### What to work on
The lines needed are those below that contain the word "initFromApplication"; copy each one.

Stored items from a collection
-- ==== Sys2Proof/Machine/Init.lean ====
section
/-!
DEFINITION. The Initialization State Machine (spec/43_init_sequencer.md): INIT (R200), one definition for each of its states.
-/

namespace Sys2Proof.Machine

/-- Entry and `BusReset` (R201, R202): not ready, deselected, the idle bytes. -/
def initBusReset (s : State) : State :=
  let t := enterInit s
  clockFill t.cfg.resetIdleBytes (startLoop t)

/-- `GoIdle` (R203). -/
def initGoIdle (s : State) : Byte × State := bracketCommand Config.opGoIdle Config.argZero { s with fsm := .goIdle }

/-- `CheckInterfaceCondition` (R204): the drain is inside the bracket. -/
def initIfCond (s : State) : Byte × State :=
  let c := sendCommand Config.opSendIfCond Config.argIfCond (select { s with fsm := .checkInterfaceCondition })
  let t := if r1ExactlyIdle c.1 then drainTail Config.r7TailLen (startLoop c.2) else c.2
  (c.1, deselect t)

/-- One attempt of the ACMD41 loop (R206): two brackets; the response to `APP_CMD` is ignored. -/
def initAttempt (s : State) : Byte × State :=
  let a := bracketCommand Config.opAppCmd Config.argZero (nextAttempt s)
  bracketCommand Config.opSendOpCond Config.argOpCond (noteAppCmd false a.2)

/-- The ACMD41 loop (R206) with the attempts still allowed: whether the idle flag cleared, and the last response. -/
def initAttempts : Nat → Byte → State → (Bool × Byte) × State
  | 0, r, s => ((false, r), s)
  | n + 1, _, s =>
    let a := initAttempt s
    if r1IdleFlag a.1 then initAttempts n a.1 (sleep a.2) else ((true, a.1), a.2)

/-- `ApplicationInit` (R206). -/
def initApplication (s : State) : (Bool × Byte) × State :=
  initAttempts Config.acmd41Bound s.r1 { s with fsm := .applicationInit, retrycnt := 0 }

/-- `SetBlockLength` (R208). -/
def initBlockLength (s : State) : Byte × State :=
  bracketCommand Config.opSetBlocklen Config.argBlocklen { s with fsm := .setBlockLength }

/-- `SetBlockLength`, `CapacityFixed`, `Ready` (R208, R209). -/
def initFromBlockLength (s : State) : Result × State :=
  let b := initBlockLength s
  if r1AllClear b.1 then deliverOk .nothing (fixCapacity b.2)
  else raiseError false (.initFailure .setBlockLength b.1) b.2

/-- From `ApplicationInit` on. -/
def initFromApplication (s : State) : Result × State :=
  let a := initApplication s
  if a.1.1 then initFromBlockLength a.2 else raiseError false (.initFailure .applicationInit a.1.2) a.2

/-- From `CheckInterfaceCondition` on. -/
def initFromIfCond (s : State) : Result × State :=
  let c := initIfCond s
  if c.2.cfg.ifcondTimeoutFatal && !isResponse c.1 then raiseError false (.initFailure .checkInterfaceCondition c.1) c.2
  else initFromApplication c.2

/-- `Init()` (R200). -/
def initCard (s : State) : Result × State :=
  let g := initGoIdle (initBusReset s)
  if r1ExactlyIdle g.1 then initFromIfCond g.2 else raiseError false (.initFailure .goIdle g.1) g.2

def execInit (s : State) : Host.Outcome State Fault Refusal :=
  startOp .init enterBusReset (fun t => (initCard t).2) s

end Sys2Proof.Machine
end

### Task solution
def initFromApplication (s : State) : Result × State :=
  else initFromApplication c.2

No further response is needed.